### The problem:
The output should be all lines of the entries below in which the word "yieldOn" occurs.

——

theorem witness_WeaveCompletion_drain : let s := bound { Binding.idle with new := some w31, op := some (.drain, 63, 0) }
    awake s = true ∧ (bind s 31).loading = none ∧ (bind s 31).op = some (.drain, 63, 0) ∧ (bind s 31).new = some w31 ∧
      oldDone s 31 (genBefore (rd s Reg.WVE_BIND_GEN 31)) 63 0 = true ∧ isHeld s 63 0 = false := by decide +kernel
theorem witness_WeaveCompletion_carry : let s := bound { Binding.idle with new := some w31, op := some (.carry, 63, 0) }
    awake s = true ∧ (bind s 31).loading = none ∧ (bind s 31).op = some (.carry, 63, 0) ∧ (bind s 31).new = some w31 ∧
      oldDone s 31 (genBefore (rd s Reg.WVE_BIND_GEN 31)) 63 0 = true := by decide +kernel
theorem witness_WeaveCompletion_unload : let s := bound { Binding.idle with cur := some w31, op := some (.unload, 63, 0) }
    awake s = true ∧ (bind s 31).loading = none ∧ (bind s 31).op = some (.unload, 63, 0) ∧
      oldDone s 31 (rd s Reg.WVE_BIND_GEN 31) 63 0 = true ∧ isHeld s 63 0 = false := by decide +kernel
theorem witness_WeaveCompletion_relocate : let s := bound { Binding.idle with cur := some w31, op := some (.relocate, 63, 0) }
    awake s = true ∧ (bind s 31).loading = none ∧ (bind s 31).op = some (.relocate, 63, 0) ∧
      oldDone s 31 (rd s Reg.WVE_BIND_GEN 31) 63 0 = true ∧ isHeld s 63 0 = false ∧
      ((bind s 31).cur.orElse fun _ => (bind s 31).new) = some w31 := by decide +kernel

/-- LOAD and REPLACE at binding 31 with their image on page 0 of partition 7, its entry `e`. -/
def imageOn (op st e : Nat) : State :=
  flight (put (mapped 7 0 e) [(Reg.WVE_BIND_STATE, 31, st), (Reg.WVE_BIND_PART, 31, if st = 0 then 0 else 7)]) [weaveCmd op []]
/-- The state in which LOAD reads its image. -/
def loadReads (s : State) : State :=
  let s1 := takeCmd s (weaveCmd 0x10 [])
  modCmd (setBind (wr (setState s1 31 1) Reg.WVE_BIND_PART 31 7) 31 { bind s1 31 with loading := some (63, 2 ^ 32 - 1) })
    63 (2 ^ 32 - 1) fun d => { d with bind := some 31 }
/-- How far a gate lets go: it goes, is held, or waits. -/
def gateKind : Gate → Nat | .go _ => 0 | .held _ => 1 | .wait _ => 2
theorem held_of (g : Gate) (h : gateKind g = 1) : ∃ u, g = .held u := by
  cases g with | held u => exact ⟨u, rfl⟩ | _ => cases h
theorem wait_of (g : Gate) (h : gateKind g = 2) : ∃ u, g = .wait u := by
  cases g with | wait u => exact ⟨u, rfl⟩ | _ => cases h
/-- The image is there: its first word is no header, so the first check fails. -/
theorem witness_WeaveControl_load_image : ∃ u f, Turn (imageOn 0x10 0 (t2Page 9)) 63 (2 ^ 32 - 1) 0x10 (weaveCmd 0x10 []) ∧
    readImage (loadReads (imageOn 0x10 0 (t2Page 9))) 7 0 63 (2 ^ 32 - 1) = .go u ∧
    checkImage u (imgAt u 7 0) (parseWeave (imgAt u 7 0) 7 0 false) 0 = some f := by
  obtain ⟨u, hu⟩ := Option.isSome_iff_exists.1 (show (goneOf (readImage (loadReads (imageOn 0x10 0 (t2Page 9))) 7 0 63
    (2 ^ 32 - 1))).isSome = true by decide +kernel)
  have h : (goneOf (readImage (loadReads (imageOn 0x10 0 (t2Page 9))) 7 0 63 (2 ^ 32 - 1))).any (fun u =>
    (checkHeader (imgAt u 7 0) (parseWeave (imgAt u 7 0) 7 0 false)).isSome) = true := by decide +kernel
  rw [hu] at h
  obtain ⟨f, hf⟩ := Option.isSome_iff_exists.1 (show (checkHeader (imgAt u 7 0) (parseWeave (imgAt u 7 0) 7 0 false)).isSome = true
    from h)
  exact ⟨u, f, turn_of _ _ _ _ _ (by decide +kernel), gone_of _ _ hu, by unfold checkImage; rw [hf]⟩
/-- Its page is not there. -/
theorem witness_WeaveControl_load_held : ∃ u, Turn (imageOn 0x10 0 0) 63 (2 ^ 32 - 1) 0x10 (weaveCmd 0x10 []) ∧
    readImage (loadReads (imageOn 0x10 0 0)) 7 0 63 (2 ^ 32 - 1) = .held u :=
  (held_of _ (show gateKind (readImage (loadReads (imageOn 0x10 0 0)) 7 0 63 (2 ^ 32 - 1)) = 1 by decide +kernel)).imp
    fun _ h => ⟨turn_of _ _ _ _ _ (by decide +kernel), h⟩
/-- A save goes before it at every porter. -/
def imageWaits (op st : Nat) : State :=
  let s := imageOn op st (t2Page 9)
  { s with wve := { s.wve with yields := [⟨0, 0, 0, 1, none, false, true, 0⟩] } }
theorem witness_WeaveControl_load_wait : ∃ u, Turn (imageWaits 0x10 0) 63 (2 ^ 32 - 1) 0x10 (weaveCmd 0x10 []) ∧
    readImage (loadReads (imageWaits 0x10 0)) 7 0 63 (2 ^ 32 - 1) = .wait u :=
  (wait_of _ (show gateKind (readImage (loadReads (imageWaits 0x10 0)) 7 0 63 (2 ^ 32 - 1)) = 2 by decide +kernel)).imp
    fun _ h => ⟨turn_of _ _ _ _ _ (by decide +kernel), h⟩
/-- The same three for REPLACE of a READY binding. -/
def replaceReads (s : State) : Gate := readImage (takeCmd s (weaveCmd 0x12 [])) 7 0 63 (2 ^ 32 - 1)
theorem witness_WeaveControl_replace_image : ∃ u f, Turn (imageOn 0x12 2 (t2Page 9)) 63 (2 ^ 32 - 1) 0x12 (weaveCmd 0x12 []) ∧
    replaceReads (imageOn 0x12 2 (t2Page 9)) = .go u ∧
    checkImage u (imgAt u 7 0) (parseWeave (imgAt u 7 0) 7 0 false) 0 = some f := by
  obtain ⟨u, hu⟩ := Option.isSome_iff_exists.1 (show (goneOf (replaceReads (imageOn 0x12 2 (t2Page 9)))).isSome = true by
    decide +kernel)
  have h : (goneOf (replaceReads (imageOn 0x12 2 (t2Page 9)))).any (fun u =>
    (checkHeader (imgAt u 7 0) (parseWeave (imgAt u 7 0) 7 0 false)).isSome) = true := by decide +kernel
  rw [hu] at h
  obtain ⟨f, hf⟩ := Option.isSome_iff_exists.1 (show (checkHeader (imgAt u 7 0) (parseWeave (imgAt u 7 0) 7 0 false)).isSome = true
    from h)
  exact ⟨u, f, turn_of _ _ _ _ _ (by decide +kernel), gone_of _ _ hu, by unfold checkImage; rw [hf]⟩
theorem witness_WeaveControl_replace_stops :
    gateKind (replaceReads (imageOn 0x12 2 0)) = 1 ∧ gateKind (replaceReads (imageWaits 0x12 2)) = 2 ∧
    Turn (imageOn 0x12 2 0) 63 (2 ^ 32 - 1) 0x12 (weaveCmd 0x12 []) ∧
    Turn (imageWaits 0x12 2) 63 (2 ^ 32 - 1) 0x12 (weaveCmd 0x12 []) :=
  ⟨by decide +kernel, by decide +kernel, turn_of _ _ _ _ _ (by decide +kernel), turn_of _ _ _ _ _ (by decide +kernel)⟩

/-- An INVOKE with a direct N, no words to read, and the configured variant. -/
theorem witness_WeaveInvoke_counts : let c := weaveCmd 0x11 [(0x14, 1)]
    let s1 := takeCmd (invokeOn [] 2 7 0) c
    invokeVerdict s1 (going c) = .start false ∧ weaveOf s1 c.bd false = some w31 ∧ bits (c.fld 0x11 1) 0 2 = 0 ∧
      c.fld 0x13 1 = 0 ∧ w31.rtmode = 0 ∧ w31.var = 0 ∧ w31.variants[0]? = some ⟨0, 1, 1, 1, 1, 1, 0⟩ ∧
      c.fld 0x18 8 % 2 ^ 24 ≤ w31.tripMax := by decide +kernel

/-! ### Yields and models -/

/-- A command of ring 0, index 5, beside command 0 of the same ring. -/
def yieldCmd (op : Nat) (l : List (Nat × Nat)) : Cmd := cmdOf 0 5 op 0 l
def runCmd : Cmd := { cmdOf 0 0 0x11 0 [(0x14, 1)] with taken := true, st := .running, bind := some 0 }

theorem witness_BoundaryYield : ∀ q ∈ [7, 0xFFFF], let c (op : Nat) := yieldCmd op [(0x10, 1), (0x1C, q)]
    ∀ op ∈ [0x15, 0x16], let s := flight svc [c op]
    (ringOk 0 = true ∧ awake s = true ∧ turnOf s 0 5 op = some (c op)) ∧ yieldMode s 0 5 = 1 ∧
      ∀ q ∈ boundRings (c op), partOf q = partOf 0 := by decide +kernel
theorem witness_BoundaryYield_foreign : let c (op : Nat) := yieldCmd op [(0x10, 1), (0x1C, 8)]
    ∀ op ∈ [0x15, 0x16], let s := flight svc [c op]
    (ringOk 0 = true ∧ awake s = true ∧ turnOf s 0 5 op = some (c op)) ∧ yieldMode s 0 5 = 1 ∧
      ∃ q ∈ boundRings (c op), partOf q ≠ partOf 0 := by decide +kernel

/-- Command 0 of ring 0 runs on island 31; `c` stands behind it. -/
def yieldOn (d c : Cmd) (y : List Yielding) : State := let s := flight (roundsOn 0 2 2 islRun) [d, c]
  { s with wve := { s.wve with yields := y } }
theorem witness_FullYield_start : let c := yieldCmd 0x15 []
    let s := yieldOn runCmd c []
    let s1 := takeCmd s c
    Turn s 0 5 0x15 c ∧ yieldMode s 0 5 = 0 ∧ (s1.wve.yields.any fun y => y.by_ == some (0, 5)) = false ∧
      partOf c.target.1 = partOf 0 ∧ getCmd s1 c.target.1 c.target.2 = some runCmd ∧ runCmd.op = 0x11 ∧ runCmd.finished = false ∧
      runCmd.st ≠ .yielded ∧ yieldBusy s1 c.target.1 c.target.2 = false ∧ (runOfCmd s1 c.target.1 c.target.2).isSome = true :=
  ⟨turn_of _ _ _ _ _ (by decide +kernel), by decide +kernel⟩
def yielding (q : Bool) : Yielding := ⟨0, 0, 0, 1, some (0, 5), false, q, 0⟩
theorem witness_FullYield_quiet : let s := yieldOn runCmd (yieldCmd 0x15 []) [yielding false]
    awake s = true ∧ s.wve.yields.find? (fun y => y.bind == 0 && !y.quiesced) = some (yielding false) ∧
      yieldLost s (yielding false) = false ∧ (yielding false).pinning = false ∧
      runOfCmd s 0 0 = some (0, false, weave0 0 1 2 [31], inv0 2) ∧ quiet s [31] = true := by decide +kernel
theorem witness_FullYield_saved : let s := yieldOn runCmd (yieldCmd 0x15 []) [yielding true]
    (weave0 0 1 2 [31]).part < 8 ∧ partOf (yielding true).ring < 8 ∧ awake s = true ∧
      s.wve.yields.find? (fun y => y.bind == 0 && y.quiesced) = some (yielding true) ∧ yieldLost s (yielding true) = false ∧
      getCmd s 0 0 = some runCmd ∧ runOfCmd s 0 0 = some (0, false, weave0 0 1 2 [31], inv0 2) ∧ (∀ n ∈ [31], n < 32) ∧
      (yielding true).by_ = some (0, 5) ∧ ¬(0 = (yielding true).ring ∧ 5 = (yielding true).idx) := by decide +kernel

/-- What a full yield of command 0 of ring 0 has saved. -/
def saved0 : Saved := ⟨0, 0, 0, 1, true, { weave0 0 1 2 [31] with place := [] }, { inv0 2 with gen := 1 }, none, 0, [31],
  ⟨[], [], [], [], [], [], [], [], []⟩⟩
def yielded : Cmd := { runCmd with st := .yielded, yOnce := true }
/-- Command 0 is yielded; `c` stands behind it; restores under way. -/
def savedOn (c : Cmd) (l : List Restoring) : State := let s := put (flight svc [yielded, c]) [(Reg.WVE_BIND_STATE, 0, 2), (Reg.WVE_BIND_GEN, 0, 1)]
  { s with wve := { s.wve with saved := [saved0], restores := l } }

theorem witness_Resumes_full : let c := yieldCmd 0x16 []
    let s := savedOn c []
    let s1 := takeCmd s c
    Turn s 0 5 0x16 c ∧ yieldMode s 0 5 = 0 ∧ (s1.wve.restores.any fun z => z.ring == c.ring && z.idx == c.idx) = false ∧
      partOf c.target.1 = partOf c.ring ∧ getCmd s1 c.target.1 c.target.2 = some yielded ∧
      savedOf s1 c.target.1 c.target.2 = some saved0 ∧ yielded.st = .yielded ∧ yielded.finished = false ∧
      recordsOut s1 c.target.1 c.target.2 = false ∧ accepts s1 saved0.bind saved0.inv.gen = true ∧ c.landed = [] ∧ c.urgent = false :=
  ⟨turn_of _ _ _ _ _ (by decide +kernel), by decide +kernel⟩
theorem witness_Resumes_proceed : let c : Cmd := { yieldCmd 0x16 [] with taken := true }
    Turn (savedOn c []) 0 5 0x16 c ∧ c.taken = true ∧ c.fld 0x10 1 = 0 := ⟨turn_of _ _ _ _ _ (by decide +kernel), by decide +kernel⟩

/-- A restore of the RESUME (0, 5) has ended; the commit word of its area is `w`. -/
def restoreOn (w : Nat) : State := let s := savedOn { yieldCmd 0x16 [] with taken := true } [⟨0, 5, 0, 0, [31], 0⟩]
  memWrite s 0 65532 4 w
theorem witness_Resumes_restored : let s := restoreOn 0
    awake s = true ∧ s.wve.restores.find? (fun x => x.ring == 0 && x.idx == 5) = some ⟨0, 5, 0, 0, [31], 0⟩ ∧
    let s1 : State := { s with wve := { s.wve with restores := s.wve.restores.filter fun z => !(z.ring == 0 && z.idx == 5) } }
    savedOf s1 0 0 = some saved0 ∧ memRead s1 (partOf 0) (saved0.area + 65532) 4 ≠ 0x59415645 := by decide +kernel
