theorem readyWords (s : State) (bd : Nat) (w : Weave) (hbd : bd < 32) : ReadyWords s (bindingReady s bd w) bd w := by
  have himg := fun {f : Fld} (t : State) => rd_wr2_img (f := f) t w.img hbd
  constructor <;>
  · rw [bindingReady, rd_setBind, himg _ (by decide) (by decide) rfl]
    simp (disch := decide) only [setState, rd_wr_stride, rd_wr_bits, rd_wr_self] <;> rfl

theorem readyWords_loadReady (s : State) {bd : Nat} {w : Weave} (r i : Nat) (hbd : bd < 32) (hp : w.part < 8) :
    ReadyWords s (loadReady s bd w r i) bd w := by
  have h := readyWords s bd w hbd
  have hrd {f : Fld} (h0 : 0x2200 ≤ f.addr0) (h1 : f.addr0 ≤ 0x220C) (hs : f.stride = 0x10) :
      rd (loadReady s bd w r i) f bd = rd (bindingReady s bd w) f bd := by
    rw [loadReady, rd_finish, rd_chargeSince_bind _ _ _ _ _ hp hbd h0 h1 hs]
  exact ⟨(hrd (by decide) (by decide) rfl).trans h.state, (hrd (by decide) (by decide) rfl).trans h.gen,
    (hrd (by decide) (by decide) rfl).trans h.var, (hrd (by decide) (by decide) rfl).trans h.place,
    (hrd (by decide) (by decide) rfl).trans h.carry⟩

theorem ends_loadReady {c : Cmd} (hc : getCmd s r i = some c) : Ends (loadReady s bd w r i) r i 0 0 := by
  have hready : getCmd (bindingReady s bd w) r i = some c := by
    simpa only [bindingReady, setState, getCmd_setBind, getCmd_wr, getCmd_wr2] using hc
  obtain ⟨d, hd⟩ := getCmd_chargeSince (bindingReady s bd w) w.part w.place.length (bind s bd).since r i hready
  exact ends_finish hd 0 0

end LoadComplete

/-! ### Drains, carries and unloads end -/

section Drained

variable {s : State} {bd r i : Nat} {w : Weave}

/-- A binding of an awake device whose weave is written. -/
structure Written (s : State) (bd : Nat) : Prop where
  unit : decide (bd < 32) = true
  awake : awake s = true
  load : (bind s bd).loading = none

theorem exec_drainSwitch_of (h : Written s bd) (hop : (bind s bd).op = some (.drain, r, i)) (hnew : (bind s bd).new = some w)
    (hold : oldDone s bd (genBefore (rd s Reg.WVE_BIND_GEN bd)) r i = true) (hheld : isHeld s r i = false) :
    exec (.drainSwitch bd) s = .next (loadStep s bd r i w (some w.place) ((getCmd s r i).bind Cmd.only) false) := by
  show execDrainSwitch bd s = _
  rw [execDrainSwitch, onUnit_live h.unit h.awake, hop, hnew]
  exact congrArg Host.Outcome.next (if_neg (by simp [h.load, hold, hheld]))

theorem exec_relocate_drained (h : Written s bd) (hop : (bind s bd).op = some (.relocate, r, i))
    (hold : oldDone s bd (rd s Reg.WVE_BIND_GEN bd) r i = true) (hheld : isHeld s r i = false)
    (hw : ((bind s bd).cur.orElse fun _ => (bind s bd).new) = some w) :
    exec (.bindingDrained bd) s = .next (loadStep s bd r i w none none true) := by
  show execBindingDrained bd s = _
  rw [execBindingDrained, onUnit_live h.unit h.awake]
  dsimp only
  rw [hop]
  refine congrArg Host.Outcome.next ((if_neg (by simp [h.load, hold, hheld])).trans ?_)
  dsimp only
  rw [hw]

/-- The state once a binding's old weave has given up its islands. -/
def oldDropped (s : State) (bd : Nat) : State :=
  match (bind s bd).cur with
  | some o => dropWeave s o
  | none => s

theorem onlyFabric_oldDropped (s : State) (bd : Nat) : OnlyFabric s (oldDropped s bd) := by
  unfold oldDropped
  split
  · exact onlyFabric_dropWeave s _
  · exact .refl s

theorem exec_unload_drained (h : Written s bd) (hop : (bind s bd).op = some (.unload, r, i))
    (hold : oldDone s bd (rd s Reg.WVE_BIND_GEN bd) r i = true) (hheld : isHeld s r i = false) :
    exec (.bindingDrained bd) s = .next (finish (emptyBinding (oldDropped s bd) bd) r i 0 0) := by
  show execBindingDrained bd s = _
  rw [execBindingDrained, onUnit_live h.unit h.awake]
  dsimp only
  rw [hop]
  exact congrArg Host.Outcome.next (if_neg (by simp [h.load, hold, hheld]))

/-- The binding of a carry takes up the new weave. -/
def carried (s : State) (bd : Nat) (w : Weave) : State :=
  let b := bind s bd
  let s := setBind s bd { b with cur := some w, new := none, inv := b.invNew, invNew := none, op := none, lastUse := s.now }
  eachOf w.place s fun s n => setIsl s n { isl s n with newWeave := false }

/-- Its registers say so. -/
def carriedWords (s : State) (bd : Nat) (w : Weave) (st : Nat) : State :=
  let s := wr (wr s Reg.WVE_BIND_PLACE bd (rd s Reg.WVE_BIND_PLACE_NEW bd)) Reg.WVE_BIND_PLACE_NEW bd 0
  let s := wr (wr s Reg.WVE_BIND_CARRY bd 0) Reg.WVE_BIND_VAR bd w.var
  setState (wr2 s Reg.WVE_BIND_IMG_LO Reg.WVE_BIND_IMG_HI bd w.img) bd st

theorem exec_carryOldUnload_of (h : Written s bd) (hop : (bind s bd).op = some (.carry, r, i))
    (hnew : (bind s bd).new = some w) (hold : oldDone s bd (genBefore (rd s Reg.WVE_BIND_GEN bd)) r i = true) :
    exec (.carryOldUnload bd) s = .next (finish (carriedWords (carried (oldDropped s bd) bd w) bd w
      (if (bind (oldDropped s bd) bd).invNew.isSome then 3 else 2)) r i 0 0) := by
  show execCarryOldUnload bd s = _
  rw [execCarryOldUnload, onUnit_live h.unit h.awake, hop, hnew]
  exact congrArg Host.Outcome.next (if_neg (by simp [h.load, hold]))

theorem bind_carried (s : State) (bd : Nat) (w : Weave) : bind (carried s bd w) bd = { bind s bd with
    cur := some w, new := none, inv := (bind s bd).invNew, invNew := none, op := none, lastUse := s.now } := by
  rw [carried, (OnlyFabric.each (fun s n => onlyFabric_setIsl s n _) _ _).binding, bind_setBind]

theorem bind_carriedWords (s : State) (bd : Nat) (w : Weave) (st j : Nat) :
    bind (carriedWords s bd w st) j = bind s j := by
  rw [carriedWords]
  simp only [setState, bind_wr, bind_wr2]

——

### Answer:
def yieldOn (d c : Cmd) (y : List Yielding) : State := let s := flight (roundsOn 0 2 2 islRun) [d, c]
    let s := yieldOn runCmd c []
theorem witness_FullYield_quiet : let s := yieldOn runCmd (yieldCmd 0x15 []) [yielding false]
theorem witness_FullYield_saved : let s := yieldOn runCmd (yieldCmd 0x15 []) [yielding true]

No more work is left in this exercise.